* THE DATA
theorem pand (d : Nat) (a : Nat) (b : Nat) : Statement (.pand d a b) := by
  intro h w e
  cases e
  simp only [Instr.WF] at h
  omega

theorem por (d : Nat) (a : Nat) (b : Nat) : Statement (.por d a b) := by
  intro h w e
  cases e
  simp only [Instr.WF] at h
  omega

theorem pxor (d : Nat) (a : Nat) (b : Nat) : Statement (.pxor d a b) := by
  intro h w e
  cases e
  simp only [Instr.WF] at h
  omega

theorem pnot (d : Nat) (a : Nat) : Statement (.pnot d a) := by
  intro h w e
  cases e
  simp only [Instr.WF] at h
  omega

theorem pmovPp (d : Nat) (a : Nat) : Statement (.pmovPp d a) := by
  intro h w e
  cases e
  simp only [Instr.WF] at h
  omega

theorem pcnt (d : Nat) (a : Nat) : Statement (.pcnt d a) := by
  intro h w e
  cases e
  simp only [Instr.WF] at h
  omega

theorem pfirst (d : Nat) (a : Nat) : Statement (.pfirst d a) := by
  intro h w e
  cases e
  simp only [Instr.WF] at h
  omega

theorem pmovSp (d : Nat) (a : Nat) : Statement (.pmovSp d a) := by
  intro h w e
  cases e
  simp only [Instr.WF] at h
  omega

theorem pmovPs (d : Nat) (a : Nat) : Statement (.pmovPs d a) := by
  intro h w e
  cases e
  simp only [Instr.WF] at h
  omega

theorem bra (h : Nat) (n : Nat) (p : Nat) (o : Nat) : Statement (.bra h n p o) := by
  intro h w e
  cases e
  simp only [Instr.WF] at h
  omega

theorem jmp (o : Nat) : Statement (.jmp o) := by
  intro h w e
  cases e
  simp only [Instr.WF] at h
  omega

theorem call (o : Nat) : Statement (.call o) := by
  intro h w e
  cases e
  simp only [Instr.WF] at h
  omega

theorem rcv (o : Nat) : Statement (.rcv o) := by
  intro h w e
  cases e
  simp only [Instr.WF] at h
  omega

theorem jmpReg (a : Nat) : Statement (.jmpReg a) := by
  intro h w e
  cases e
  simp only [Instr.WF] at h
  omega

theorem rdsr (d : Nat) (n : Nat) : Statement (.rdsr d n) := by
  intro h w e
  cases e
  simp only [Instr.WF] at h
  omega

theorem wrsr (n : Nat) (a : Nat) : Statement (.wrsr n a) := by
  intro h w e
  cases e
  simp only [Instr.WF] at h
  omega

theorem rdsrV (d : Nat) (n : Nat) : Statement (.rdsrV d n) := by
  intro h w e
  cases e
  simp only [Instr.WF] at h
  omega

theorem fadd (d : Nat) (a : Nat) (b : Nat) : Statement (.fadd d a b) := by
  intro h w e
  cases e
  simp only [Instr.WF] at h
  omega

theorem fsub (d : Nat) (a : Nat) (b : Nat) : Statement (.fsub d a b) := by
  intro h w e
  cases e
  simp only [Instr.WF] at h
  omega

theorem fmul (d : Nat) (a : Nat) (b : Nat) : Statement (.fmul d a b) := by
  intro h w e
  cases e
  simp only [Instr.WF] at h
  omega

theorem fma (d : Nat) (a : Nat) (b : Nat) : Statement (.fma d a b) := by
  intro h w e
  cases e
  simp only [Instr.WF] at h
  omega

theorem fmin (d : Nat) (a : Nat) (b : Nat) : Statement (.fmin d a b) := by
  intro h w e
  cases e
  simp only [Instr.WF] at h
  omega

theorem fmax (d : Nat) (a : Nat) (b : Nat) : Statement (.fmax d a b) := by
  intro h w e
  cases e
  simp only [Instr.WF] at h
  omega
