-- ==== Sys2Proof/Tests/Slice0.lean ====
section
/-!
SUPPORT. Tests: ill-formed terms refused, words of every constructor decoded, results the spec gives, and states that meet the
hypotheses of each statement.
-/

namespace Sys2Proof.Tests

set_option Elab.async false

open Sys2Proof Sys2Proof.Machine

/-! ### Helpers -/

def e0 : Hints := Hints.empty
/-- An OPC hint naming v0. -/
def opc0 : Hints := { e0 with opc := some 0 }
/-- One drill with every register it can have, and a trap handler. -/
def drill : Drill := { Drill.placed oneRecord 0 0 1 1 0 0 with regs := { Regs.placed codeBase 0 with trapvec := 0x400100 } }
/-- The drill with other registers. -/
def withRegs (f : Regs → Regs) : Drill := { drill with regs := f drill.regs, chunk := Chunk.fresh (f drill.regs) 0 4096 none }
/-- A state whose one drill stands in slot 0. -/
def held (s : State) (h : Hints) (d : Drill) : State :=
  { s with drills := [(0, d)], cur := 0, unit := { hints := h, first := 0x400000, words := 1 } }
def base : State := State.reset.loaded []
def bench (h : Hints) (d : Drill) : State := held base h d

def roomB (s : State) (d : Drill) (n : Nat) : Bool :=
  decide (d.logHeld + s.logOthers s.cur + n ≤ Config.logBytes) && decide (d.chunk.lines.length ≤ Config.specLines) && !s.noVictim s.cur d
    && !s.glazeFull s.cur d && (d.chunk.expl.isSome || (!d.chunk.rsig.full && !d.chunk.wsig.full))

theorem room_of {s : State} {d : Drill} {n : Nat} (h : roomB s d n = true) : HasRoom s d n := by
  simp only [roomB, Bool.and_eq_true, Bool.or_eq_true, Bool.not_eq_true', decide_eq_true_eq] at h
  exact ⟨h.1.1.1.1, h.1.1.1.2, h.1.1.2, h.1.2, h.2⟩

/-- Every unit of a list passes its checks. -/
def passB (s : State) (h : Hints) (d : Drill) (l : List Instr) : Bool := l.all (fun i => unitTrap i h d (s.supOf d.asid) == none)

theorem executes_of {s : State} {h : Hints} {d : Drill} {l : List Instr} (p : passB s h d l = true) :
    ∀ i ∈ l, Executes (held s h d) d i := by
  intro i m
  exact ⟨rfl, eq_of_beq (List.all_eq_true.mp p i m)⟩

/-- Every unit of a list executes, with room for n bytes of log. -/
def Fit (s : State) (h : Hints) (d : Drill) (n : Nat) (l : List Instr) : Prop :=
  ∀ i ∈ l, Executes (held s h d) d i ∧ HasRoom (held s h d) d n

theorem fit_of {s : State} {h : Hints} {d : Drill} {n : Nat} {l : List Instr}
    (p : (passB s h d l && roomB (held s h d) d n) = true) : Fit s h d n l := by
  simp only [Bool.and_eq_true] at p
  exact fun i m => ⟨executes_of p.1 i m, room_of p.2⟩

theorem deliverable_of {d : Drill}
    (h : d.chunk.expl = none ∧ d.chunk.units = 0 ∧ d.older = none ∧ d.regs.trapvec ≠ 0 ∧ d.regs.h = false) : Deliverable d :=
  ⟨h.1, h.2.1, h.2.2.1, h.2.2.2.1, h.2.2.2.2⟩

theorem find_all {α : Type} {p : α → Bool} {k : Nat} {x : α} : ∀ {l : Map α}, l.all (fun c => p c.2) = true → Map.find l k = some x → p x = true
  | c :: t, h, f => by
    simp only [List.all_cons, Bool.and_eq_true] at h
    rw [Map.find] at f
    split at f
    · cases f; exact h.1
    · exact find_all h.2 f

/-- A cache with no line. -/
theorem cacheSorted_of {s : State} (h : (Map.sorted s.newer && s.homes.all (fun c => c.2.lines.isEmpty)) = true) : CacheSorted s := by
  simp only [Bool.and_eq_true] at h
  have e : ∀ n, (s.home n).lines = [] := by
    intro n
    unfold State.home Map.get
    cases f : Map.find s.homes n with
    | none => rfl
    | some x => exact List.isEmpty_iff.mp (find_all (p := fun x : Home => x.lines.isEmpty) h.2 f)
  refine ⟨h.1, fun n => ?_, fun n x m => ?_, fun n x m => ?_⟩
  · rw [e]; exact List.nodup_nil
  · rw [e] at m; cases m
  · rw [e] at m; cases m

def isOk : Machine.Ready → Bool := fun r => match r with | .ok => true | .stop _ => false

/-- A drill with another chunk. -/
def chunked (d : Drill) (f : Chunk → Chunk) : Drill := { d with chunk := f d.chunk }

/-! ### Ill-formed terms are refused -/

/-- Fields of formats V3, VS, VI and P beyond their widths, and codes without a meaning (R94, R102). -/
theorem test_wf_vector : ¬(Instr.add 2 0 0 0).WF ∧ ¬(Instr.add 0 128 0 0).WF ∧ ¬(Instr.add 0 0 128 0).WF ∧ ¬(Instr.add 0 0 0 128).WF ∧
    ¬(Instr.intArith64 16 0 0 0).WF ∧ ¬(Instr.intArithVs 0 0 0 64).WF ∧ ¬(Instr.logic64 14 0 0 0).WF ∧ ¬(Instr.lea 4 0 0 0).WF ∧
    ¬(Instr.cvti 8 0 0).WF ∧ ¬(Instr.addImm 0 0 2048).WF ∧ ¬(Instr.shiftImm 0 0 4 0).WF ∧ ¬(Instr.shiftImm 0 0 0 32).WF ∧
    ¬(Instr.cmp 4 0 0 0 0).WF ∧ ¬(Instr.cmp 0 8 0 0 0).WF ∧ ¬(Instr.cmp 0 0 16 0 0).WF ∧ ¬(Instr.sel 16 0 0 0).WF ∧
    ¬(Instr.fpF16 15 0 0 0).WF ∧ ¬(Instr.fcmp 3 0 0 0 0).WF ∧ ¬(Instr.lxbLo 6 0 0 0).WF := by
  simp [Instr.WF]

/-- Pairs, quads and runs at misaligned registers, runs past the last register (R20, R107). -/
theorem test_wf_runs : ¬(Instr.intArith64 0 1 0 0).WF ∧ ¬(Instr.lea 0 1 0 0).WF ∧ ¬(Instr.lea 0 0 1 0).WF ∧ ¬(Instr.movk 1 0).WF ∧
    ¬(Instr.cvti 4 1 0).WF ∧ ¬(Instr.cvti 6 0 1).WF ∧ ¬(Instr.cmp 2 0 0 1 0).WF ∧ ¬(Instr.upk2F16 1 0).WF ∧ ¬(Instr.ld 5 1 0 0 0).WF ∧
    ¬(Instr.ld 6 2 0 0 0).WF ∧ ¬(Instr.tmvBf16 0 4).WF ∧ ¬(Instr.tmvE4m3 0 8).WF ∧ ¬(Instr.tmvE2m1 0 16 0).WF ∧ ¬(Instr.tmvRaw 0 2).WF ∧
    ¬(Instr.acmvToVec 8 0).WF ∧ ¬(Instr.adamw 126 0 0).WF ∧ ¬(Instr.adamw 0 0 61).WF ∧ ¬(Instr.glzScl 61 0).WF ∧
    ¬(Instr.glzMap 59 0).WF ∧ ¬(Instr.engGrd 55 0 0).WF ∧ ¬(Instr.engWt 63 0).WF := by
  simp [Instr.WF]

/-- A field that an operation does not read and that is not zero (R95). -/
theorem test_wf_unread : ¬(Instr.intArith64 14 0 0 2).WF ∧ ¬(Instr.intArithVs 15 0 0 1).WF ∧ ¬(Instr.logic64 4 0 0 2).WF ∧
    ¬(Instr.logicVs 13 0 0 1).WF ∧ ¬(Instr.uniformAlu 16 0 0 1).WF ∧ ¬(Instr.fpF16 7 0 0 1).WF ∧ ¬(Instr.fpVs 14 0 0 1).WF := by
  simp [Instr.WF]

* TASK STATEMENT
From the listing above, copy every line that holds the string "terms".

* EXERCISE RESPONSE
SUPPORT. Tests: ill-formed terms refused, words of every constructor decoded, results the spec gives, and states that meet the
/-! ### Ill-formed terms are refused -/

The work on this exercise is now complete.